= Beginning of Section =

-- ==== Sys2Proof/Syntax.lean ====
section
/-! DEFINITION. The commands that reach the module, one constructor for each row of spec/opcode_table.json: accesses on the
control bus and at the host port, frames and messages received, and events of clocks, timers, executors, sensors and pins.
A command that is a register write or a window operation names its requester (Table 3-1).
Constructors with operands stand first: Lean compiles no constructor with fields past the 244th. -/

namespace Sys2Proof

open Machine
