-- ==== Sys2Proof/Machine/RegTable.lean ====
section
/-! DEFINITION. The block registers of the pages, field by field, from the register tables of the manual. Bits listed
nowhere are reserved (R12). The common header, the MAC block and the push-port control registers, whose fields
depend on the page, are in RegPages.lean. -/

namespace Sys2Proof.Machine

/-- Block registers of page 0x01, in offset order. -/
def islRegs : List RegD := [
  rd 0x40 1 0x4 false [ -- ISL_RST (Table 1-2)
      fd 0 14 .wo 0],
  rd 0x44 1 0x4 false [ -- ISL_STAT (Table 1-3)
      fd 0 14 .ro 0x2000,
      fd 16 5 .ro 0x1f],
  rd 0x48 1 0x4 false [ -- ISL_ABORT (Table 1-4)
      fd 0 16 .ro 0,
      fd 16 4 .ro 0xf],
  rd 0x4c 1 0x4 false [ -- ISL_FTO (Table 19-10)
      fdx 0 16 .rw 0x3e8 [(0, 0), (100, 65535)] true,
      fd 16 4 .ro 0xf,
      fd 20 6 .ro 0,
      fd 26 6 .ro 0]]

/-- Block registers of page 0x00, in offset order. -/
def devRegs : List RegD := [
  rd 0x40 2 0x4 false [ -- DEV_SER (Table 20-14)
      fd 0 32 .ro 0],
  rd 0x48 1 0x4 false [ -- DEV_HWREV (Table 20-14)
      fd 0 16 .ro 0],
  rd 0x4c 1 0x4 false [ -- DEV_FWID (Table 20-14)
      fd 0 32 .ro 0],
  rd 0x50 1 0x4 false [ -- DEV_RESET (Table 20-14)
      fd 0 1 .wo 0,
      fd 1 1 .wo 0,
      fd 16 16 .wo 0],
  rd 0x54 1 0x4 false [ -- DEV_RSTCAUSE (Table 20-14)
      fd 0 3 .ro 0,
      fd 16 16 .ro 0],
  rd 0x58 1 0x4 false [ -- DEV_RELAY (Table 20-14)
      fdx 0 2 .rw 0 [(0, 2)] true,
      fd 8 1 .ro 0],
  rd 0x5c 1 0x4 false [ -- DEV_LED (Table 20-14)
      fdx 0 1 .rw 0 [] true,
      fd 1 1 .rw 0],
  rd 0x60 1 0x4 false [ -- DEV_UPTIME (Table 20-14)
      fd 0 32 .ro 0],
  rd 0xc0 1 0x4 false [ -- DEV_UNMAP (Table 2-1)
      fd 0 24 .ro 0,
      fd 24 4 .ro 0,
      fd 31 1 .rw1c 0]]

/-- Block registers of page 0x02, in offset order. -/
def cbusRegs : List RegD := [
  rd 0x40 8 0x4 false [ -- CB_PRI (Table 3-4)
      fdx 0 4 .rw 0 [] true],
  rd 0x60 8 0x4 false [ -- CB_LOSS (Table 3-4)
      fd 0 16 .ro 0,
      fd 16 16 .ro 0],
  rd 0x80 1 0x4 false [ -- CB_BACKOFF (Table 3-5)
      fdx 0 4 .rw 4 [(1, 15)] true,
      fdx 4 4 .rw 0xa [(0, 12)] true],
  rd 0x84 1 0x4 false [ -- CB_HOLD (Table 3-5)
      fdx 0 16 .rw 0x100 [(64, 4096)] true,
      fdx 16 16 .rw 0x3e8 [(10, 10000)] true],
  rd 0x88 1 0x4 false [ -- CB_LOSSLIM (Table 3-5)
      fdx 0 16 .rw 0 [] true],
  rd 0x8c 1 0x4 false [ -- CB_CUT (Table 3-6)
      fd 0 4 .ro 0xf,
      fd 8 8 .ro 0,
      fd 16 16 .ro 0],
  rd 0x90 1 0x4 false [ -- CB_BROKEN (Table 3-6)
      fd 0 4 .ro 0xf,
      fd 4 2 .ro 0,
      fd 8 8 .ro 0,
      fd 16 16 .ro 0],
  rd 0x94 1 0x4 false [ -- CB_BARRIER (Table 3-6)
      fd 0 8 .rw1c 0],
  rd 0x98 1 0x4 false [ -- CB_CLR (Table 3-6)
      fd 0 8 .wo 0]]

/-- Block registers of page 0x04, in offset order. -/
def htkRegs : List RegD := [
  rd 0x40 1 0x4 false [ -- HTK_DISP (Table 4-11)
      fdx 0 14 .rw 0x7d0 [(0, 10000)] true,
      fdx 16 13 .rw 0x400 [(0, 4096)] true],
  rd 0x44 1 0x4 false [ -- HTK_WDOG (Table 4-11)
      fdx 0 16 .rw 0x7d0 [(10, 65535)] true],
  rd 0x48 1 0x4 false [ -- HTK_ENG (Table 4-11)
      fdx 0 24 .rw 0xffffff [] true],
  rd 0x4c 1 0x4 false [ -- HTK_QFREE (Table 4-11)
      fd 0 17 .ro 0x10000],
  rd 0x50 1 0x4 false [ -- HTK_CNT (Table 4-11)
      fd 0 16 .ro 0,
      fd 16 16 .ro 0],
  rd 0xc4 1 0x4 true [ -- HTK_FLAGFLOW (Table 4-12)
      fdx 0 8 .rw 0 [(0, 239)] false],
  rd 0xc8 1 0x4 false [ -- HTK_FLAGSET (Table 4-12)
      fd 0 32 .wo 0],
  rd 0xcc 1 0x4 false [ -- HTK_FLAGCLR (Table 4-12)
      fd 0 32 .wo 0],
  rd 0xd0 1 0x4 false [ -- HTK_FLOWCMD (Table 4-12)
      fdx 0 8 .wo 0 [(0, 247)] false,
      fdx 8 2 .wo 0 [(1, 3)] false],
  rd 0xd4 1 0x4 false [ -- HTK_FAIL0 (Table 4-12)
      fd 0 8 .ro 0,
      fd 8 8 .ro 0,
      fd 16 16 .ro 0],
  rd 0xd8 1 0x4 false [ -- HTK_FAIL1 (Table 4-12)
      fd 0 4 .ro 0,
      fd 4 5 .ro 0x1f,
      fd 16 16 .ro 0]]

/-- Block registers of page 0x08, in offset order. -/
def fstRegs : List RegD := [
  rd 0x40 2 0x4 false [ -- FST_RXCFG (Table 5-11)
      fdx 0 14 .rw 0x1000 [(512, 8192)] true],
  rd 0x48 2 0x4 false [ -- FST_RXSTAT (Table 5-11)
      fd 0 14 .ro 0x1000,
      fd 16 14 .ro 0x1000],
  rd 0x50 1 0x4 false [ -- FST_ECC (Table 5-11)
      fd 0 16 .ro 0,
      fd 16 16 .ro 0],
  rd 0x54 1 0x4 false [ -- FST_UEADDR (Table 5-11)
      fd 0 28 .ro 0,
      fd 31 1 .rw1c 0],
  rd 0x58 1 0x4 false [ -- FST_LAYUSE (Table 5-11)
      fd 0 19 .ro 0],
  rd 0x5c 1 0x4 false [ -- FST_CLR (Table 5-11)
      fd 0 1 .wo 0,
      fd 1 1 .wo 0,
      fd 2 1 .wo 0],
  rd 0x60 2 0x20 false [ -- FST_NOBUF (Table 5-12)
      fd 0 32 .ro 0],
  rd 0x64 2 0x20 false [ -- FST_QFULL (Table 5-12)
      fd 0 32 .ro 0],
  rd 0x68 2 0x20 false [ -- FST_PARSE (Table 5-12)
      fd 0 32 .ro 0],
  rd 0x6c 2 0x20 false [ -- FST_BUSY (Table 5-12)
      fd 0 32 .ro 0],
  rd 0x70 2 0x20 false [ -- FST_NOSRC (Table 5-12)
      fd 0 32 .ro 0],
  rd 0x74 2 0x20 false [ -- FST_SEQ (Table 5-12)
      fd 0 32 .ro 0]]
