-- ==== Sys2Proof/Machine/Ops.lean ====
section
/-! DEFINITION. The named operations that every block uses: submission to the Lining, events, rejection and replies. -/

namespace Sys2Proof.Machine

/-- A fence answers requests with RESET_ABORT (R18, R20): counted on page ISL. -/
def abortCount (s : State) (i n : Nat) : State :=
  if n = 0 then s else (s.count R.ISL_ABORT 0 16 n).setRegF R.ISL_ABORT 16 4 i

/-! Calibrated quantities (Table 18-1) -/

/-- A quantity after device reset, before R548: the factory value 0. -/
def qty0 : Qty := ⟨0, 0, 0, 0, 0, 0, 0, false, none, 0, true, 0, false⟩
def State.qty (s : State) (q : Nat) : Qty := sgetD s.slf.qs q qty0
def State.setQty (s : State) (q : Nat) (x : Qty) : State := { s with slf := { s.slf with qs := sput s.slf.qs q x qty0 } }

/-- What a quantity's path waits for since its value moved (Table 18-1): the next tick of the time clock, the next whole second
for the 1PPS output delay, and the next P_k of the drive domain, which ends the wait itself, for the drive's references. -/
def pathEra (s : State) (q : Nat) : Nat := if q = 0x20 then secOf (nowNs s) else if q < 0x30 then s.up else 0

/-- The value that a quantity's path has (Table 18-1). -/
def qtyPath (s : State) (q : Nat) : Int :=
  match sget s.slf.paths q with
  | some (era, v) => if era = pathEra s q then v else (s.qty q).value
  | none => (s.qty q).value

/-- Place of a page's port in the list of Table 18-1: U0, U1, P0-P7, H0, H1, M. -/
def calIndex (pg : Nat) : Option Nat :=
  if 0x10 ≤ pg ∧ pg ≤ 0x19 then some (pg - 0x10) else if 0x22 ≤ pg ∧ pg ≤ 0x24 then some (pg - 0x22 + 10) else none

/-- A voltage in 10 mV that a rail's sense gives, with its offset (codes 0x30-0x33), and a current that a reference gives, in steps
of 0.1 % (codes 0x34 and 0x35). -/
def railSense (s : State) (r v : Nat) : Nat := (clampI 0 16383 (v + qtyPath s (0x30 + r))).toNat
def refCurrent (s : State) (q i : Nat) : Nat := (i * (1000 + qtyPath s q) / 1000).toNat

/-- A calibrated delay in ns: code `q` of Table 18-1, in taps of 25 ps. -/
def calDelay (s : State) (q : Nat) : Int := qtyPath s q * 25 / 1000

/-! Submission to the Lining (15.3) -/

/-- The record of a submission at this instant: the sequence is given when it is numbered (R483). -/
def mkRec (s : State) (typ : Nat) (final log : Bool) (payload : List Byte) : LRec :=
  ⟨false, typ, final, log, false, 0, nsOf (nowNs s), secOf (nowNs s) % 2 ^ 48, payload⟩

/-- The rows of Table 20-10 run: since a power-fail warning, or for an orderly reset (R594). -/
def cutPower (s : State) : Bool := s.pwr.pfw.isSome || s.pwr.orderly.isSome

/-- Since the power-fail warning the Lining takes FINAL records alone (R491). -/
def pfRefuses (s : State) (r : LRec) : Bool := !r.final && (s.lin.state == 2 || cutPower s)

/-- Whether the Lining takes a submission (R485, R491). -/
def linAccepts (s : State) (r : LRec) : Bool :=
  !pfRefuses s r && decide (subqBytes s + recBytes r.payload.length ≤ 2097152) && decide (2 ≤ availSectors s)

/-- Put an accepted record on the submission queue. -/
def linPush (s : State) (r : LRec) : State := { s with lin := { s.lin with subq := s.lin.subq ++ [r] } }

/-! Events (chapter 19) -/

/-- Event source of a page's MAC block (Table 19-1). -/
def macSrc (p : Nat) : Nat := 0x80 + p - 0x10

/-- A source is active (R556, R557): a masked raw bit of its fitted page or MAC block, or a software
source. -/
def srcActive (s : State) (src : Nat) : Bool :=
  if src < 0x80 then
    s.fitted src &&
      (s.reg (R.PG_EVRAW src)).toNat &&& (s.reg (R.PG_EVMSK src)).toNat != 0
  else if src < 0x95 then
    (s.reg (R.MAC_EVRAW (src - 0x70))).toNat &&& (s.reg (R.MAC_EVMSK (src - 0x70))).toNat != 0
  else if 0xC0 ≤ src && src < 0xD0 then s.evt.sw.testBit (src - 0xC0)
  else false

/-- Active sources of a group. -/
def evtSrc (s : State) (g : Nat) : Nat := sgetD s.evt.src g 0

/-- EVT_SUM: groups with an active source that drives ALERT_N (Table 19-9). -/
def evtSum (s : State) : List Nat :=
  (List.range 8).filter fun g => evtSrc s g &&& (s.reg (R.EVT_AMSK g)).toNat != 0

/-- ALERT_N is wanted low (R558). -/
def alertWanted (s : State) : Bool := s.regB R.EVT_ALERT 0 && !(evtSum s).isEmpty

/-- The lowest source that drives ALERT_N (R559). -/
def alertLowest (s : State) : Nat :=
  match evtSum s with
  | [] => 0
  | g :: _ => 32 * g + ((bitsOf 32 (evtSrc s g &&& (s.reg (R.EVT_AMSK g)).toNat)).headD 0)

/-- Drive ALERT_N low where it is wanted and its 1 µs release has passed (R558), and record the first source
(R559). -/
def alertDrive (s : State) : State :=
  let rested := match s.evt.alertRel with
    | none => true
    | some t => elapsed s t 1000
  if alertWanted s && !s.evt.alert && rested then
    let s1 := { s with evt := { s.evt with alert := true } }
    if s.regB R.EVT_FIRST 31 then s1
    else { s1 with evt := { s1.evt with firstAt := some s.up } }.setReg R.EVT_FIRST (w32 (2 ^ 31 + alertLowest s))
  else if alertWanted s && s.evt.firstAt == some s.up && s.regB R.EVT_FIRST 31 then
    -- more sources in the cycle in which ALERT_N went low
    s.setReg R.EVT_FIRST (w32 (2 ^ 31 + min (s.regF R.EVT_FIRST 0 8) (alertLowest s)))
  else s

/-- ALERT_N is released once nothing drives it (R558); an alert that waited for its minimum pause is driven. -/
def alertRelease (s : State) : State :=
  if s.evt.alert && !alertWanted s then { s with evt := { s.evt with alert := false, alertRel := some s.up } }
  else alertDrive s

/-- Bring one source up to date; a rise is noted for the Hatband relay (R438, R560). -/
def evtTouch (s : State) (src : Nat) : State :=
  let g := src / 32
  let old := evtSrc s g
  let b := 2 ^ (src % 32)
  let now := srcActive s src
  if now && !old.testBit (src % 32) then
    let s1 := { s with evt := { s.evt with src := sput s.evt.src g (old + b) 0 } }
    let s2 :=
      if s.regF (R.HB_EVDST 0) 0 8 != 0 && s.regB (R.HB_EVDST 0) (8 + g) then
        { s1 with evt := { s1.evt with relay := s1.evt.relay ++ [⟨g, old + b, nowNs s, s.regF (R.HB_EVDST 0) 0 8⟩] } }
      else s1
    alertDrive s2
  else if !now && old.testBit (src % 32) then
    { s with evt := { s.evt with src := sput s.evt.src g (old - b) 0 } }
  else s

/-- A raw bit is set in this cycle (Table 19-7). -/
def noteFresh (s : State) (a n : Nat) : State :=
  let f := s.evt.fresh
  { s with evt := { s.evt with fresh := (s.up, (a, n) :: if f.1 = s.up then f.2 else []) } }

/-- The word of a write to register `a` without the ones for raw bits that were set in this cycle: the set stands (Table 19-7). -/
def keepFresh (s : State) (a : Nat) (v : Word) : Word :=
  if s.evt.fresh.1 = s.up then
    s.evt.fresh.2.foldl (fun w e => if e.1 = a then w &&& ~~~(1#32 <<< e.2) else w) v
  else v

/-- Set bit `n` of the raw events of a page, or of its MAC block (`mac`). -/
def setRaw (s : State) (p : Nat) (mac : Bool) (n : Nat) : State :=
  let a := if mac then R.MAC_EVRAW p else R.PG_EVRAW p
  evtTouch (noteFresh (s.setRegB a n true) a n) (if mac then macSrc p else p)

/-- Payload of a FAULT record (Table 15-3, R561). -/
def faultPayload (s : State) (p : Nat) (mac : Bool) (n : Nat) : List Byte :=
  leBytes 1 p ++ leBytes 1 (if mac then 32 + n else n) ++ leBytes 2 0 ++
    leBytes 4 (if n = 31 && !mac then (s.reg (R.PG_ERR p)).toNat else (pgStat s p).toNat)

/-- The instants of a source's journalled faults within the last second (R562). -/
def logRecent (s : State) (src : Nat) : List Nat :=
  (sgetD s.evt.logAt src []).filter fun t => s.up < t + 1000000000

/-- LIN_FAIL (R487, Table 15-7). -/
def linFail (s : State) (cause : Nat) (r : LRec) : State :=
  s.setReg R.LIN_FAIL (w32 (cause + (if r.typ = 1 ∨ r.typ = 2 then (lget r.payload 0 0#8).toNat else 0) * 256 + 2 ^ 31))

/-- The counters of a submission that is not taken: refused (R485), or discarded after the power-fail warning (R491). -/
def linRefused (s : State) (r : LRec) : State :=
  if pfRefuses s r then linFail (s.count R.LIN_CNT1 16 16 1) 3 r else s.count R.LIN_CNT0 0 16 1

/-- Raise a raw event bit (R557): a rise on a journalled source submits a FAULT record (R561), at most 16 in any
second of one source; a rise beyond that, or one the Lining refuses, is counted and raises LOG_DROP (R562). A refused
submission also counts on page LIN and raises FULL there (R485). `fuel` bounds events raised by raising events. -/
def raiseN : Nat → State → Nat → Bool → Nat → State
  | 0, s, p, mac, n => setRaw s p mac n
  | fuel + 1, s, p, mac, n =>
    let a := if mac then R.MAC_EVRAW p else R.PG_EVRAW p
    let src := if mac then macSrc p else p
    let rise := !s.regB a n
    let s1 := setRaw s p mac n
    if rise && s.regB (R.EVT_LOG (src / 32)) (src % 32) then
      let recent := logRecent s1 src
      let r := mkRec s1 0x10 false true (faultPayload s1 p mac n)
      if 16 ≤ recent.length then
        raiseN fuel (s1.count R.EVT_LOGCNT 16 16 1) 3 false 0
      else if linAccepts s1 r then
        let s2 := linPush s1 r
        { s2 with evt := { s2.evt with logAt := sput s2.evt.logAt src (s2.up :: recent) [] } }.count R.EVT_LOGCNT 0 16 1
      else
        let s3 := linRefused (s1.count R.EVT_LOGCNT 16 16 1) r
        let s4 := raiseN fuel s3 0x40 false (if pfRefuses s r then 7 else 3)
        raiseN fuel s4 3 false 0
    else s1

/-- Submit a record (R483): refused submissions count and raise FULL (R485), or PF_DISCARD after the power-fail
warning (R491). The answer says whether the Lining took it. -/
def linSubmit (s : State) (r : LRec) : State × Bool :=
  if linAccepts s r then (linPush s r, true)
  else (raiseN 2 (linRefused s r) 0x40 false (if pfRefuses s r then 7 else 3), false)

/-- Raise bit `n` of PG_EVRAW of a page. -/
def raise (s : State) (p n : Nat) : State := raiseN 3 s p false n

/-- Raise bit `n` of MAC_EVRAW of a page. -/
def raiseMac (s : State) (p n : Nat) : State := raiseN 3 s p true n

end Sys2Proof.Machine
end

= End of Section =

Task directions:
The lines to extract from the data above begin with the line containing "none => true" and end with the line containing "if s.regB R.EVT_FIRST 31 then s1". Extract them exactly, including both.

Answer box:
    | none => true
    | some t => elapsed s t 1000
  if alertWanted s && !s.evt.alert && rested then
    let s1 := { s with evt := { s.evt with alert := true } }
    if s.regB R.EVT_FIRST 31 then s1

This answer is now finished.